AIM OF THE EXERCISE ->
Below are the records; copy exactly the stretch from the line containing "def State.masked (s" through the line containing "(((h.wrote _ _).setReg", both ends included, and nothing else.

[Stored data]
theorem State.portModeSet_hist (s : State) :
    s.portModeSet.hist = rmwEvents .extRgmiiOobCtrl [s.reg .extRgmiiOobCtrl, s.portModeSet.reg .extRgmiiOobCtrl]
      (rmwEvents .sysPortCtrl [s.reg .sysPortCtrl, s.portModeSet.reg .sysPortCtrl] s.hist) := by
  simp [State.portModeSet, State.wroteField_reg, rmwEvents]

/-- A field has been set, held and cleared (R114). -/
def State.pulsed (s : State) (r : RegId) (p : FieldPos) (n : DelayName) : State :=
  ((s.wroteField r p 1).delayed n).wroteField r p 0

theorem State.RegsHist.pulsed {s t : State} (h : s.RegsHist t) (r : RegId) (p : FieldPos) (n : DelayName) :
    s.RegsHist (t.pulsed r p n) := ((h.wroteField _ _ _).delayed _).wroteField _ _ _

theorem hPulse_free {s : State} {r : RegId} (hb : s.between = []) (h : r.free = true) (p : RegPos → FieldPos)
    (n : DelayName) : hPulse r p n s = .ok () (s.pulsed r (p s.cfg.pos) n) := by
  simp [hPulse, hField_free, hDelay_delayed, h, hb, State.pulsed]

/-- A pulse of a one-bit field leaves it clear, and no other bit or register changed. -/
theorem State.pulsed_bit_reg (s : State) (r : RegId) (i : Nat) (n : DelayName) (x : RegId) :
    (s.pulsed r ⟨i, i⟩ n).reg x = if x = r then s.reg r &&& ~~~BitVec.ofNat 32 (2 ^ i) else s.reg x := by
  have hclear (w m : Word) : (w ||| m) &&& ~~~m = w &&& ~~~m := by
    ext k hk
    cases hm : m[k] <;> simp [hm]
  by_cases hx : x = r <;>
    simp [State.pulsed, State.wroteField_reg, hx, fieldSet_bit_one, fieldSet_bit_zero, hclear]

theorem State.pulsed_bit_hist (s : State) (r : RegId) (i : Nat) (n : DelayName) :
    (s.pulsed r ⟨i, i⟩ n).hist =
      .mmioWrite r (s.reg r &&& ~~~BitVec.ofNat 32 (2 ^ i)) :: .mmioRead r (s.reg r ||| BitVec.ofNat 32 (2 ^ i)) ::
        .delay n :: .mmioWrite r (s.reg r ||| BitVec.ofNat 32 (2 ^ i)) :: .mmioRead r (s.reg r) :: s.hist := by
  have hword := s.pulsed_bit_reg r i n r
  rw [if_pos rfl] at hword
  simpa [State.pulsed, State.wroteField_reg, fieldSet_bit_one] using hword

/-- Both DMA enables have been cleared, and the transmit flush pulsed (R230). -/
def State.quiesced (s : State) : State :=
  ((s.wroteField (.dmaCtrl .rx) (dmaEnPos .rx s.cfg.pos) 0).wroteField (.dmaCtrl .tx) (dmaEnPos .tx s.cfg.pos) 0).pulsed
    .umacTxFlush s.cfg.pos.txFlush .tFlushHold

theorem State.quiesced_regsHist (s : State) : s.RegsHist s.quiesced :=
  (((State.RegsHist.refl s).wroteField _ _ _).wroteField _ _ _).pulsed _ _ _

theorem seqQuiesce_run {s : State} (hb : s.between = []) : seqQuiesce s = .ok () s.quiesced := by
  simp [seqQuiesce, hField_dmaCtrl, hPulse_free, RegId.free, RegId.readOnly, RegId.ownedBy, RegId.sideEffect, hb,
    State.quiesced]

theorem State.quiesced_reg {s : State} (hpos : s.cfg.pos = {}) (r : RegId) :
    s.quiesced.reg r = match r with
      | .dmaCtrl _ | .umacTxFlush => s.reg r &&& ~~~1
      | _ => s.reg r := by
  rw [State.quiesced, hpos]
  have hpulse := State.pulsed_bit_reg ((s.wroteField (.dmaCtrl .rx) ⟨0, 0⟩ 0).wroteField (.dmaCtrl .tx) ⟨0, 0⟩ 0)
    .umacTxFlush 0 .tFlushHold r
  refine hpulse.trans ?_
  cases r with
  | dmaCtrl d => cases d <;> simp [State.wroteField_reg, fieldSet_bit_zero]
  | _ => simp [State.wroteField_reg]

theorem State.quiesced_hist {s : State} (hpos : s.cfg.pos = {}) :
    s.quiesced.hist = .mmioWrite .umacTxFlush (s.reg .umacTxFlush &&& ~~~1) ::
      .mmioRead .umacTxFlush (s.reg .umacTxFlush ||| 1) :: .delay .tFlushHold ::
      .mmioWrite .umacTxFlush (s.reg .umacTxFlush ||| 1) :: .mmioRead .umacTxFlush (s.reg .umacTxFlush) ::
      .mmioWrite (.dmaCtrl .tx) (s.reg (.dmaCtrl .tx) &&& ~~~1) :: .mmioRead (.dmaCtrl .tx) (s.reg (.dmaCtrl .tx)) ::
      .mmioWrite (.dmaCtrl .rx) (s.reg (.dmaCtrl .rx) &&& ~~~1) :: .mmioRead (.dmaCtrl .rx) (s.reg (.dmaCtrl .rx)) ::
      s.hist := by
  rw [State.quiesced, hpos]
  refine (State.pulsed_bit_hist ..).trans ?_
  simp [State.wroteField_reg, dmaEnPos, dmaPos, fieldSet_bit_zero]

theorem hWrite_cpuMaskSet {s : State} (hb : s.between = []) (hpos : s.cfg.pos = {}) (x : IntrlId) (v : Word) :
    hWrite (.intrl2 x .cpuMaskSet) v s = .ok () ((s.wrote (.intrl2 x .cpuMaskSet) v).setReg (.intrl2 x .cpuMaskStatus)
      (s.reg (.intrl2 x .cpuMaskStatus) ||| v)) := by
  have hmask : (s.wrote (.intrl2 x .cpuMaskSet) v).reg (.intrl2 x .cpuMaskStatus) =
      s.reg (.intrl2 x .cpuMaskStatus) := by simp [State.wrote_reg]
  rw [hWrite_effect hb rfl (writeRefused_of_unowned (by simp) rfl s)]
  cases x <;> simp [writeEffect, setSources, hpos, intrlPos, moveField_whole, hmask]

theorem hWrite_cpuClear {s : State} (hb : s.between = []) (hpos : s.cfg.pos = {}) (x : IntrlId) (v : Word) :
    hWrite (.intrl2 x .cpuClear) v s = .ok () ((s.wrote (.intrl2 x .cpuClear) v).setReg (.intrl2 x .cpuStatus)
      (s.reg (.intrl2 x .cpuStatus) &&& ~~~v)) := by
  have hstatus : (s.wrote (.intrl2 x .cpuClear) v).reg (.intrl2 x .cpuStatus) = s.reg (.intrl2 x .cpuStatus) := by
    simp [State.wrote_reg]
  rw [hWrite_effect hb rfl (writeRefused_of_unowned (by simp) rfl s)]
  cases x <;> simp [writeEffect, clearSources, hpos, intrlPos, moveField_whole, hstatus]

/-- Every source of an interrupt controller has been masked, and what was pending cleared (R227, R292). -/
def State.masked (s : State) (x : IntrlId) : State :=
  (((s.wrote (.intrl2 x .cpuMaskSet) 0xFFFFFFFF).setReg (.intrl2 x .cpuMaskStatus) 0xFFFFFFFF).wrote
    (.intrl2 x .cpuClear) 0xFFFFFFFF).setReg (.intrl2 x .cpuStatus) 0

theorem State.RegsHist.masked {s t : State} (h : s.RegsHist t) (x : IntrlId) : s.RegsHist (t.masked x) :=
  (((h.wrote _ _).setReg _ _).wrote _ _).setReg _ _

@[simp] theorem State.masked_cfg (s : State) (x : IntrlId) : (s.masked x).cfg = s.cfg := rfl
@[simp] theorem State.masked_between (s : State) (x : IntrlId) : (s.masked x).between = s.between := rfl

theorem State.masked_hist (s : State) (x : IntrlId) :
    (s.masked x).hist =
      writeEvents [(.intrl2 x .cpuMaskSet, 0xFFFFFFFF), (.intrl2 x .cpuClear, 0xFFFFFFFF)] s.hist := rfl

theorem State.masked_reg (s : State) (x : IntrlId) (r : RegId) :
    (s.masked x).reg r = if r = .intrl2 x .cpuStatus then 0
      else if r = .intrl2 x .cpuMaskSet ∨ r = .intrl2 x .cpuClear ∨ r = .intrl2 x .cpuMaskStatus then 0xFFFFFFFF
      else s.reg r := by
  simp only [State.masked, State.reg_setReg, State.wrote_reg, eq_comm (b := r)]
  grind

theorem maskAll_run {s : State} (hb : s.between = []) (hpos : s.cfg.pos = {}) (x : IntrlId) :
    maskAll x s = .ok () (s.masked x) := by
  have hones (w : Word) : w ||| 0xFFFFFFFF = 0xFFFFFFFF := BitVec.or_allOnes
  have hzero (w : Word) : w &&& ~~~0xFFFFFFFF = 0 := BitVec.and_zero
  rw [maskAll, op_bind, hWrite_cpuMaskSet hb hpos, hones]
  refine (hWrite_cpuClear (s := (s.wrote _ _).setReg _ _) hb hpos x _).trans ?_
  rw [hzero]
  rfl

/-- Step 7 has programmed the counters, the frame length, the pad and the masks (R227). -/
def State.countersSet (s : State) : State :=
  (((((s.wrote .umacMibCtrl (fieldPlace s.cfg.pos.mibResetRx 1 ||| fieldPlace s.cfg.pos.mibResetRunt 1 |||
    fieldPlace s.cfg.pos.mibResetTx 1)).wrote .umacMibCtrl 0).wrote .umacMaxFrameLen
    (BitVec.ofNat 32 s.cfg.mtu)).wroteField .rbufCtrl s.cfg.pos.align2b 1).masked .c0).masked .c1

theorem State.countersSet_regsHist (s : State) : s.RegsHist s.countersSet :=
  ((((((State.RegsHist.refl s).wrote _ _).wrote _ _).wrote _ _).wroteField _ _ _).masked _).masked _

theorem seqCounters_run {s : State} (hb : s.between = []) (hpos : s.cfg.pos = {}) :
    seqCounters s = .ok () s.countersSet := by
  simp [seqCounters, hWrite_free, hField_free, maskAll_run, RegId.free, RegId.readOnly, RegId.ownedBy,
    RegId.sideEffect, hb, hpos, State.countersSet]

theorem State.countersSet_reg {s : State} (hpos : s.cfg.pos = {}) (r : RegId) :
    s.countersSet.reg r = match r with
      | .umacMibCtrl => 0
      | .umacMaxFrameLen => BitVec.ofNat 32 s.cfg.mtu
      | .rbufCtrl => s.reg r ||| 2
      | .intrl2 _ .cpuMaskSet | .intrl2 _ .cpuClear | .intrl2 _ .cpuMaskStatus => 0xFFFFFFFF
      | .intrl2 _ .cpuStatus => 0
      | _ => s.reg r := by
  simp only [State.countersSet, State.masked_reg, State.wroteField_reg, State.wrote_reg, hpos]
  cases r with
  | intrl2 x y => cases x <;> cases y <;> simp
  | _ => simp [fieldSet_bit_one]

TASK OUTPUT ->
def State.masked (s : State) (x : IntrlId) : State :=
  (((s.wrote (.intrl2 x .cpuMaskSet) 0xFFFFFFFF).setReg (.intrl2 x .cpuMaskStatus) 0xFFFFFFFF).wrote
    (.intrl2 x .cpuClear) 0xFFFFFFFF).setReg (.intrl2 x .cpuStatus) 0

theorem State.RegsHist.masked {s t : State} (h : s.RegsHist t) (x : IntrlId) : s.RegsHist (t.masked x) :=
  (((h.wrote _ _).setReg _ _).wrote _ _).setReg _ _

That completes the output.